● **EXERCISE BRIEF**:
Retype, exactly as they appear below, the lines between the line holding "def BarReg.image (b" and the line holding "def StreamReg.image (q", both ends included.

Stored entries:

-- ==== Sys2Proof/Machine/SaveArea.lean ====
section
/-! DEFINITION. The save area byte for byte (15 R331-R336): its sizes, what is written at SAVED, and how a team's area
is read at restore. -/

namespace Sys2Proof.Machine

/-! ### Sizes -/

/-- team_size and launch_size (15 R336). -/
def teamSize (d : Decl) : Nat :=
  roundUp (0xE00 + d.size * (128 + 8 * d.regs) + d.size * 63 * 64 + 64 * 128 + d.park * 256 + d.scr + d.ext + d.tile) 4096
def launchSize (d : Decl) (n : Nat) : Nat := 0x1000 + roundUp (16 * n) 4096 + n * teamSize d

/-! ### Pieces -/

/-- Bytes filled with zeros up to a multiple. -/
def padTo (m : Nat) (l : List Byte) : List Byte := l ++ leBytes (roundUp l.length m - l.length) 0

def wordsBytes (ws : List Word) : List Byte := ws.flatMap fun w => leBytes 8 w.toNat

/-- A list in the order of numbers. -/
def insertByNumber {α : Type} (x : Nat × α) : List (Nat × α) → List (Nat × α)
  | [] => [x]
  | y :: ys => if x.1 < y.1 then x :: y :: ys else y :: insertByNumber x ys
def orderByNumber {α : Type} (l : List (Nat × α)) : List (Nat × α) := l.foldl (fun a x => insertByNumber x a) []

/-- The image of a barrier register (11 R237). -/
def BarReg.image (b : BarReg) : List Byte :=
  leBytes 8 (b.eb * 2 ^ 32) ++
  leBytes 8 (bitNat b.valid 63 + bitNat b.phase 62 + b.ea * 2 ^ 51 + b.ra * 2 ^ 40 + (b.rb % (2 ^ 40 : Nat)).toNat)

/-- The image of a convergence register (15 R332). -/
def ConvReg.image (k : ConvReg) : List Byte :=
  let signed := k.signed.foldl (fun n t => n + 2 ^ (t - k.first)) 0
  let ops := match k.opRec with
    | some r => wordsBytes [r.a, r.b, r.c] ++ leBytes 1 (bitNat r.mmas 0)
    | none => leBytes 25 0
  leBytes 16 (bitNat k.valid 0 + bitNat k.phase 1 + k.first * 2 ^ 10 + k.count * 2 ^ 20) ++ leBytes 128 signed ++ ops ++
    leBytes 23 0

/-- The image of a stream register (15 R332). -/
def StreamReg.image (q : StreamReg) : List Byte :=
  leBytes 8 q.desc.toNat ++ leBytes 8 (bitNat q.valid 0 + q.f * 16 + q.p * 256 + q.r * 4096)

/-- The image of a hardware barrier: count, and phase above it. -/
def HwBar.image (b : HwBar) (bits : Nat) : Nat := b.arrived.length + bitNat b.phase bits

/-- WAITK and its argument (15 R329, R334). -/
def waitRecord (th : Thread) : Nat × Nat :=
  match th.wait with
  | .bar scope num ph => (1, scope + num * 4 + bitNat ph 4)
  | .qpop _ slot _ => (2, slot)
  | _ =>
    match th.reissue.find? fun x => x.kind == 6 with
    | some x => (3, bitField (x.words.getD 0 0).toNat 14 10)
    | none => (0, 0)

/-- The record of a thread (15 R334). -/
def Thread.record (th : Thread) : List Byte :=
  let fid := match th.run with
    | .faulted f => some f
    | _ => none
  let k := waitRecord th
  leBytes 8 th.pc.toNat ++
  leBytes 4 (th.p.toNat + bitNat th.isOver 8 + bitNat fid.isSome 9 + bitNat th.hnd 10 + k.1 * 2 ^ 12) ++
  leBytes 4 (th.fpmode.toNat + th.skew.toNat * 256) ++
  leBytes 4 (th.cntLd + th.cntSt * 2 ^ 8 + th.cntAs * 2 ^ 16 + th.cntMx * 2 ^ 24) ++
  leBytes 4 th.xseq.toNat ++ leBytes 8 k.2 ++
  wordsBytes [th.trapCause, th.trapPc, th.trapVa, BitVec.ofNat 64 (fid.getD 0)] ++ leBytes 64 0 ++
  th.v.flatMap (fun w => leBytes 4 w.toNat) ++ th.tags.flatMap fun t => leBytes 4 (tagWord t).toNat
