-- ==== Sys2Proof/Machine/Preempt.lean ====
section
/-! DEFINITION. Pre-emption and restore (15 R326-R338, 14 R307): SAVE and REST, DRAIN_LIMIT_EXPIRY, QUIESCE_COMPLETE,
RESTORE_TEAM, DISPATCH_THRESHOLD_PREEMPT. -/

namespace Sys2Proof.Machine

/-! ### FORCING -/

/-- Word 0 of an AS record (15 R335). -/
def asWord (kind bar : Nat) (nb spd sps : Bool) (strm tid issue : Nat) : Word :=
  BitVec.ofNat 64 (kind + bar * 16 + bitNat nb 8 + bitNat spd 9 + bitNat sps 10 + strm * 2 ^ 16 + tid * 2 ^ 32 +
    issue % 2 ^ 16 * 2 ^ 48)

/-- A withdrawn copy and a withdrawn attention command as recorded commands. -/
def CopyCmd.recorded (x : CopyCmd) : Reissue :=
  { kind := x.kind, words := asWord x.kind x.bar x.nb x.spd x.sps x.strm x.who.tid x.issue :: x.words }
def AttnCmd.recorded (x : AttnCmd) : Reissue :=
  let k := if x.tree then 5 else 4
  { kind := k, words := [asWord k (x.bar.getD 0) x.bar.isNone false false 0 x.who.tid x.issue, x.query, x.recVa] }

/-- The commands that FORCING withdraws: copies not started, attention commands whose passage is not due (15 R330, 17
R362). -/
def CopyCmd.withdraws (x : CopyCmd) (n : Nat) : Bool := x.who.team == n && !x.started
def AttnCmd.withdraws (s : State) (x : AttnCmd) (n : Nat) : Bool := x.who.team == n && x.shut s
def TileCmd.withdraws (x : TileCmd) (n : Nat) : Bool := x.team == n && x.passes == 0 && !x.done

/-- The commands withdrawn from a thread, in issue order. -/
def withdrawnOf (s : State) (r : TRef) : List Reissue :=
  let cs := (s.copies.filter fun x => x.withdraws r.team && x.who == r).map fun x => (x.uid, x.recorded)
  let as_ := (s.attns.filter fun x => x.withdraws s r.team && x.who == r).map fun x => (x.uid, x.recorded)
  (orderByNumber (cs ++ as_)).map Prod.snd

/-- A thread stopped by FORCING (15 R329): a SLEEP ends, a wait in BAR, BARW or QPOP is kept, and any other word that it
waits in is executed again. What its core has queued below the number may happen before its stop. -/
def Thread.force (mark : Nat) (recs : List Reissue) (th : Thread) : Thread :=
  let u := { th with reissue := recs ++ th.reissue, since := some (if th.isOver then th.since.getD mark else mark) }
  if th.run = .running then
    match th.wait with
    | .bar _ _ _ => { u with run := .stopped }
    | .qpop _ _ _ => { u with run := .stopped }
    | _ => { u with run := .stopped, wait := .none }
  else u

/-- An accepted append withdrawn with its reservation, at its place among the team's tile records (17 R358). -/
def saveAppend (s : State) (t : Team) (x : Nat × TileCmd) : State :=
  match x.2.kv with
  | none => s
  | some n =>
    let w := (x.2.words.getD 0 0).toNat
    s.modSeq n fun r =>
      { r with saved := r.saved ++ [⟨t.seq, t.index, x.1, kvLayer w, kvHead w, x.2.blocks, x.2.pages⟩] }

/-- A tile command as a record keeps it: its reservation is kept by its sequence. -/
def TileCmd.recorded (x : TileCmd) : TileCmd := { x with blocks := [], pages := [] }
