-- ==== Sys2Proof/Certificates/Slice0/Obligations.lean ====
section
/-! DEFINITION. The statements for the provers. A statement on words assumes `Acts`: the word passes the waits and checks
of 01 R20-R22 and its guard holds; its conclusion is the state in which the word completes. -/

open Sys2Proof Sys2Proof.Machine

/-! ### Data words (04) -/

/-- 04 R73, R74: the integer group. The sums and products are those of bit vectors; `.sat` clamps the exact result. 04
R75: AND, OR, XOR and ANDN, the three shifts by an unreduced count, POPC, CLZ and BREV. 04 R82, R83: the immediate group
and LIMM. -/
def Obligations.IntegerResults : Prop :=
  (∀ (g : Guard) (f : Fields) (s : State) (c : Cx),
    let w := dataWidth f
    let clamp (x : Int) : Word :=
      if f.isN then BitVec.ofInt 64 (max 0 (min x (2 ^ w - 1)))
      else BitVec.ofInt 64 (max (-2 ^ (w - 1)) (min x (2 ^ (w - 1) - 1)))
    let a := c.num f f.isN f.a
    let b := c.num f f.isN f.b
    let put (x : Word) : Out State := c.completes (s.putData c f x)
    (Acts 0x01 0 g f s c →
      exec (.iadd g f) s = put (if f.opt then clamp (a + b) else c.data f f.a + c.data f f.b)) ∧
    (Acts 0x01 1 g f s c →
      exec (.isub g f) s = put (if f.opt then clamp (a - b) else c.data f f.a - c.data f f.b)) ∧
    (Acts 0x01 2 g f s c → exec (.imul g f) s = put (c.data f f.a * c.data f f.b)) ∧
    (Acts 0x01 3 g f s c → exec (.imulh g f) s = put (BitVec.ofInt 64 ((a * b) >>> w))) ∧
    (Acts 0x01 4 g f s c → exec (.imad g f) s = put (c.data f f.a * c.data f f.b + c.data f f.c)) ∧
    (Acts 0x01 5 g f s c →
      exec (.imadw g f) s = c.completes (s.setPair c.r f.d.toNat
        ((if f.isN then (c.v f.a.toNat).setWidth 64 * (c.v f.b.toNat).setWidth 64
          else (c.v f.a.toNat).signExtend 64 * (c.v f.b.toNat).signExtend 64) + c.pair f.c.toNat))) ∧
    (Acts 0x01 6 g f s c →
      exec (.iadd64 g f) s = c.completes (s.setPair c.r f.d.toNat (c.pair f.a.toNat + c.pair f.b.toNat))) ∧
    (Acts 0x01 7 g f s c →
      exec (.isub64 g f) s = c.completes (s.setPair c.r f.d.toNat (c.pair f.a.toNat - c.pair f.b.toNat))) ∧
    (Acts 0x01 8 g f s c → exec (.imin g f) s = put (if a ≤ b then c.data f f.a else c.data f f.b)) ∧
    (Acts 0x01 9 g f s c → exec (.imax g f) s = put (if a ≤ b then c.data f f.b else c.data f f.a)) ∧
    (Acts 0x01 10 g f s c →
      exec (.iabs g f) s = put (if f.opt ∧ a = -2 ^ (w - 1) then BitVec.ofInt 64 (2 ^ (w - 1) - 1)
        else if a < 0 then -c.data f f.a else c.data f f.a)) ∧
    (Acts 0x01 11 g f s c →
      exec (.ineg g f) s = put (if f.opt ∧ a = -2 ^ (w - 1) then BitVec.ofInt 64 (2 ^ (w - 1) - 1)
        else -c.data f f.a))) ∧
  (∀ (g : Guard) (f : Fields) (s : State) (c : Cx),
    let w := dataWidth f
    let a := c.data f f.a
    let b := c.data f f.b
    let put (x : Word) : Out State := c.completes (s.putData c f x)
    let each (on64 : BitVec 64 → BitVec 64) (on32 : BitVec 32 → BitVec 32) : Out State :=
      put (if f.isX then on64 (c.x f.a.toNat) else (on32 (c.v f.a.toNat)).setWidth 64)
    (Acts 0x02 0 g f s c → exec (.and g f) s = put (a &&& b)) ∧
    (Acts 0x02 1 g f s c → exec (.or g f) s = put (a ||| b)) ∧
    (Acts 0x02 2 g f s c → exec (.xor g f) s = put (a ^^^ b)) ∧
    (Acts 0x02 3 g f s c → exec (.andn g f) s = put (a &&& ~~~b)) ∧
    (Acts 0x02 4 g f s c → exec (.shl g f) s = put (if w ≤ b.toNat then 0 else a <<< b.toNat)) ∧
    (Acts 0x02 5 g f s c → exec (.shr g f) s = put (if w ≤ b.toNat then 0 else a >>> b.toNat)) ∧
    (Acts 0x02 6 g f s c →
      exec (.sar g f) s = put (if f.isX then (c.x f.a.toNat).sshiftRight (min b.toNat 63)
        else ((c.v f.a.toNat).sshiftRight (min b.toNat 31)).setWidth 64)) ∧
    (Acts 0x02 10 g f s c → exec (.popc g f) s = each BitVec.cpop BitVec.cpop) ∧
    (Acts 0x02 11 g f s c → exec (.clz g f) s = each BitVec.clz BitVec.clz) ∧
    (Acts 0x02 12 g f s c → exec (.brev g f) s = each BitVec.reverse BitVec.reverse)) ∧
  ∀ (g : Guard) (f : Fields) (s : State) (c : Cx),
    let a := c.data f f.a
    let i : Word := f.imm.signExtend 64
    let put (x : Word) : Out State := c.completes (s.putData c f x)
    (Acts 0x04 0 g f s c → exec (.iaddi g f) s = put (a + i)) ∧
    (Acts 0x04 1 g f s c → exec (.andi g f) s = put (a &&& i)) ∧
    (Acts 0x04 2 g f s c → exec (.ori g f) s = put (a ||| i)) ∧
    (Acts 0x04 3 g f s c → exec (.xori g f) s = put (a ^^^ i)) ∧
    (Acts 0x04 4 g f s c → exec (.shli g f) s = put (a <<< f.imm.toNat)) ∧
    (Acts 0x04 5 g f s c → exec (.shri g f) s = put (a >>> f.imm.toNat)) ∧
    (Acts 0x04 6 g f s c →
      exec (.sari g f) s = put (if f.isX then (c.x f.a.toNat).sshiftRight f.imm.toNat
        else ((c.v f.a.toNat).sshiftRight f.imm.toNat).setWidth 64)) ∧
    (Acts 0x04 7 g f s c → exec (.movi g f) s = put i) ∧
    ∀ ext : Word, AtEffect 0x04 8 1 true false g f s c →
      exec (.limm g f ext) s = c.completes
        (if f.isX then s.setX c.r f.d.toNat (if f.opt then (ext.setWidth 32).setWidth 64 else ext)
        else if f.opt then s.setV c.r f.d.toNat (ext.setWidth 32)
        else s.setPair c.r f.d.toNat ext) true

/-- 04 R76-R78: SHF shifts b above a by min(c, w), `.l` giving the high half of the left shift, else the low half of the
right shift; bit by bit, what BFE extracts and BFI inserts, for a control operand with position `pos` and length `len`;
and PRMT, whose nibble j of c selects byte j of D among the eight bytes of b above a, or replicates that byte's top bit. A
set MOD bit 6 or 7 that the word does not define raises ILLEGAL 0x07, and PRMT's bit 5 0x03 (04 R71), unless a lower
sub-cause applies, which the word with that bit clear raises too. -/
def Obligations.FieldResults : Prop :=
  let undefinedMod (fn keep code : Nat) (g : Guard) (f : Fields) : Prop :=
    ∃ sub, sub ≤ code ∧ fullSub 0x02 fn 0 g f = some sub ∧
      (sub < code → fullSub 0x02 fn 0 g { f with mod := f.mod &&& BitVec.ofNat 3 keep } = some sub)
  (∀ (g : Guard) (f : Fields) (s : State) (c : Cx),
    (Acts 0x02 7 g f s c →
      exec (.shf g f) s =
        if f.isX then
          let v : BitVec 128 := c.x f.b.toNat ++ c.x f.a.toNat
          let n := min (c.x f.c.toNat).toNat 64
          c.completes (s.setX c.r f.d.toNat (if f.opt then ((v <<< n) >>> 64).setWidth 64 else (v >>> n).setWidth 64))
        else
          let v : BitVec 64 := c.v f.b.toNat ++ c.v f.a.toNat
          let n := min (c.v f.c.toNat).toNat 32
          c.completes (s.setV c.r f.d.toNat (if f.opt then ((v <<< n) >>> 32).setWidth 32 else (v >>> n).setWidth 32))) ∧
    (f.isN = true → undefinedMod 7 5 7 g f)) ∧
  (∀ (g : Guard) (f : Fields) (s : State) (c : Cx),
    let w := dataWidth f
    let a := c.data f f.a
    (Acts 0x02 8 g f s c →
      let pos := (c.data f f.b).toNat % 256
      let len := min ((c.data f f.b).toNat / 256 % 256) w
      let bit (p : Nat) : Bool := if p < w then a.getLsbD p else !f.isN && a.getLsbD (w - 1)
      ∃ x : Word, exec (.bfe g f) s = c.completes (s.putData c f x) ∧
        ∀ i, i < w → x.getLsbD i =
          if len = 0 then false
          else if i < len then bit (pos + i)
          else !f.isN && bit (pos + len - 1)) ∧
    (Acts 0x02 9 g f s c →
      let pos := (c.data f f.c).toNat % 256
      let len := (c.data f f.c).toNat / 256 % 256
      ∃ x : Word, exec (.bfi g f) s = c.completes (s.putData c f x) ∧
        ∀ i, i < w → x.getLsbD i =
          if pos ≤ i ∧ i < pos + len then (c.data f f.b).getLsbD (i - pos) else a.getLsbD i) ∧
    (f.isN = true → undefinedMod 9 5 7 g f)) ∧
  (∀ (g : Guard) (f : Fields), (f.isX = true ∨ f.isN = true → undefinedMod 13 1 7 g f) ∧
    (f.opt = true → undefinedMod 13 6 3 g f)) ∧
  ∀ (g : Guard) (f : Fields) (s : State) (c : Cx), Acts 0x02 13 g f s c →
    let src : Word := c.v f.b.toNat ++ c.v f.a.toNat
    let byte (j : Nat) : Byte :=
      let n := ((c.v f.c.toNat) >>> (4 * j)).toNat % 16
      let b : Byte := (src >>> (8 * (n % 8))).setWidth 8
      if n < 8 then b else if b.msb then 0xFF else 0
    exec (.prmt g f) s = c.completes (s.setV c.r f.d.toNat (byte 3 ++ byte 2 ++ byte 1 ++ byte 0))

● **RESPONSE AREA**:
def BarReg.image (b : BarReg) : List Byte :=
  leBytes 8 (b.eb * 2 ^ 32) ++
  leBytes 8 (bitNat b.valid 63 + bitNat b.phase 62 + b.ea * 2 ^ 51 + b.ra * 2 ^ 40 + (b.rb % (2 ^ 40 : Nat)).toNat)

/-- The image of a convergence register (15 R332). -/
def ConvReg.image (k : ConvReg) : List Byte :=
  let signed := k.signed.foldl (fun n t => n + 2 ^ (t - k.first)) 0
  let ops := match k.opRec with
    | some r => wordsBytes [r.a, r.b, r.c] ++ leBytes 1 (bitNat r.mmas 0)
    | none => leBytes 25 0
  leBytes 16 (bitNat k.valid 0 + bitNat k.phase 1 + k.first * 2 ^ 10 + k.count * 2 ^ 20) ++ leBytes 128 signed ++ ops ++
    leBytes 23 0

/-- The image of a stream register (15 R332). -/
def StreamReg.image (q : StreamReg) : List Byte :=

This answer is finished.